→ **PROVIDED MATERIAL**:
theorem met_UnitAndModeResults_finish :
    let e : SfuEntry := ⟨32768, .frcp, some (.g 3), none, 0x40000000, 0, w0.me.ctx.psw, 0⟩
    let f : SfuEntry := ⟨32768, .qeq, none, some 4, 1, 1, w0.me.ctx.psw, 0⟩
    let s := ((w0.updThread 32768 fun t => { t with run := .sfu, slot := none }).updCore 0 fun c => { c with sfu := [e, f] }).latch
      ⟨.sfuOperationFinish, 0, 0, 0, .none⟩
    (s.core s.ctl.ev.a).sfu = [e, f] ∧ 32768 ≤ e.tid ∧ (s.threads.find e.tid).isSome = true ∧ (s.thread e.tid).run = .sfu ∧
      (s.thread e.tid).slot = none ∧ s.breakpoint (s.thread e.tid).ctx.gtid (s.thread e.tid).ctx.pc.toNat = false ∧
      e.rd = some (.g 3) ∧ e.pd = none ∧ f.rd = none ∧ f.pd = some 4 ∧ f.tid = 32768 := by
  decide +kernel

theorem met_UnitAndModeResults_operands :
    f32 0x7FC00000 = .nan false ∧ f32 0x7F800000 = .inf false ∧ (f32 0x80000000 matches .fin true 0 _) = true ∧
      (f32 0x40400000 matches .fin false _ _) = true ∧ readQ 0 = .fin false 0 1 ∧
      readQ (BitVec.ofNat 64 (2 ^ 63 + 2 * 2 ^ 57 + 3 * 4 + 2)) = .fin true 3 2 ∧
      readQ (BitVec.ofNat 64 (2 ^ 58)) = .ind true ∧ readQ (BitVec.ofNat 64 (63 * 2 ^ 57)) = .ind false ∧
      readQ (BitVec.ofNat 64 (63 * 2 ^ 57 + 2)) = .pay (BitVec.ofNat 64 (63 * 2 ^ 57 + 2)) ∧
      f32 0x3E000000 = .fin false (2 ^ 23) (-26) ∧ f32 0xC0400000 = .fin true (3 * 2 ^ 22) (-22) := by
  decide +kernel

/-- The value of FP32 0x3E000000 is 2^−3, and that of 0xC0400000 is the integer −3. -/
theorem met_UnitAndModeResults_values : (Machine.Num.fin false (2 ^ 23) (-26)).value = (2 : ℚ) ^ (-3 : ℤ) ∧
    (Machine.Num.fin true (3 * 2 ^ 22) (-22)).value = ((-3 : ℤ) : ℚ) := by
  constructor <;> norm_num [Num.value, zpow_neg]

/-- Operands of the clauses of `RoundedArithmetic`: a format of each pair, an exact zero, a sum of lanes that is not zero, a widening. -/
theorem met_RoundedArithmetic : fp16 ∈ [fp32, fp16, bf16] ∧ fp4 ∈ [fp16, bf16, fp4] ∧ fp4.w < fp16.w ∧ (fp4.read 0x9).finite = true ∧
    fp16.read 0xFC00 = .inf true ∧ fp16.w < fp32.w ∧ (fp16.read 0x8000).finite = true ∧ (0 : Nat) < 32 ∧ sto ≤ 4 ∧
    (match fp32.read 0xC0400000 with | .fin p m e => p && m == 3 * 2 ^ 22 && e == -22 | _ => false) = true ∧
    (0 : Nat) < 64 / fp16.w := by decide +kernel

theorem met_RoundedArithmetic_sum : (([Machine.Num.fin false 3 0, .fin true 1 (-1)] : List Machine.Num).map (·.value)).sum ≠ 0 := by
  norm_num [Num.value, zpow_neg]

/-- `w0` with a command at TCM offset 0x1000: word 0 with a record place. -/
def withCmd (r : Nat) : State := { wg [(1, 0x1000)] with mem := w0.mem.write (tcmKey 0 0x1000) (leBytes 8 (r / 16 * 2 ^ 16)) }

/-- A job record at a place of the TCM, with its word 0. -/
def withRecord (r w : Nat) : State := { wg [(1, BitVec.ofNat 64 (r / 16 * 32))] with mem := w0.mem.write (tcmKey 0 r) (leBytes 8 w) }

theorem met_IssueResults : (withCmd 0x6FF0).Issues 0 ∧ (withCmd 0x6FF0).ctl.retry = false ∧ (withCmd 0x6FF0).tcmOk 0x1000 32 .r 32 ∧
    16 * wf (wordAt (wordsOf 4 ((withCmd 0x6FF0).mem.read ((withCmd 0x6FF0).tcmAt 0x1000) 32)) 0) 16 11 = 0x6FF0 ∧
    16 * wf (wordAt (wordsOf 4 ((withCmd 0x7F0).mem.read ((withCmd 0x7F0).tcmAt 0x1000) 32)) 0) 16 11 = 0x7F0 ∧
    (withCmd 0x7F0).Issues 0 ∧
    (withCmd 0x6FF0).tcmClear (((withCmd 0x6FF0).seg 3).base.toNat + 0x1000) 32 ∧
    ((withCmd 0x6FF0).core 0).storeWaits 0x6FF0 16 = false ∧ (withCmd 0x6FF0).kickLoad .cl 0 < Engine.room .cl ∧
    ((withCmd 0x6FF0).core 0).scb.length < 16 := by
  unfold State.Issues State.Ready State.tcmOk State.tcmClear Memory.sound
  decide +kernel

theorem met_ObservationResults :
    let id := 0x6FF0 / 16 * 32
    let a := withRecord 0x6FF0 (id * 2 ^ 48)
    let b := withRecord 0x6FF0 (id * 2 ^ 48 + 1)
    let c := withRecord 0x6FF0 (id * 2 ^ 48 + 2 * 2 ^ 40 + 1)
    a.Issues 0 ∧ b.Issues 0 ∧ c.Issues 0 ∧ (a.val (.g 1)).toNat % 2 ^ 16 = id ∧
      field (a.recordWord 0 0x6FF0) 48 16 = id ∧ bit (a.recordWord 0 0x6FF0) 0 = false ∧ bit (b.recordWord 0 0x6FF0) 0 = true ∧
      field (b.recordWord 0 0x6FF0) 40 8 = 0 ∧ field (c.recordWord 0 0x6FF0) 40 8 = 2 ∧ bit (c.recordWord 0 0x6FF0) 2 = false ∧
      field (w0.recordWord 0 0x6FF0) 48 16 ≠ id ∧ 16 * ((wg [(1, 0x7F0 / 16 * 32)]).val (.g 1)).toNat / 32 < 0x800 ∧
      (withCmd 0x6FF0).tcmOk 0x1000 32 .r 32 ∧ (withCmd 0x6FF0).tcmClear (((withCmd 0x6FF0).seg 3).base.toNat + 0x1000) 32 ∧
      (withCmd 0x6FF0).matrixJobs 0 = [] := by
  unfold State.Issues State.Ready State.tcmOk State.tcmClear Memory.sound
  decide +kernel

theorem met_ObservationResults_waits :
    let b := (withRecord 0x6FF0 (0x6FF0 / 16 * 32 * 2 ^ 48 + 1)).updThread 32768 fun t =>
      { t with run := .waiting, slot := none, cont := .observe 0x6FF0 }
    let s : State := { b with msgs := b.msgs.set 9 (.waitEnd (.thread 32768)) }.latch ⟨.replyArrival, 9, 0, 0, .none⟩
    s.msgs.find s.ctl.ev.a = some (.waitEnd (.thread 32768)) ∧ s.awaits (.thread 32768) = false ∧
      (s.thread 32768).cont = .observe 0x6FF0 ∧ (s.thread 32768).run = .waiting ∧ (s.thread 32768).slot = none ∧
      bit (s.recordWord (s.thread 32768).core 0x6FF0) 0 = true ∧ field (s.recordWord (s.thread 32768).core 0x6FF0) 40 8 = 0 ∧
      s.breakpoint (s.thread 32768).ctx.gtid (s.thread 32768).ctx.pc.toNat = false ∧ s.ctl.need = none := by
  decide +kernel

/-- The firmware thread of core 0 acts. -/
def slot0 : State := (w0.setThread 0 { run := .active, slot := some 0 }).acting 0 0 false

→ **EXERCISE REQUIREMENTS**:
Go through the data above and count the lines that hold "tcmClear". Respond with the number and no other words.

→ **SOLVED EXERCISE**:
4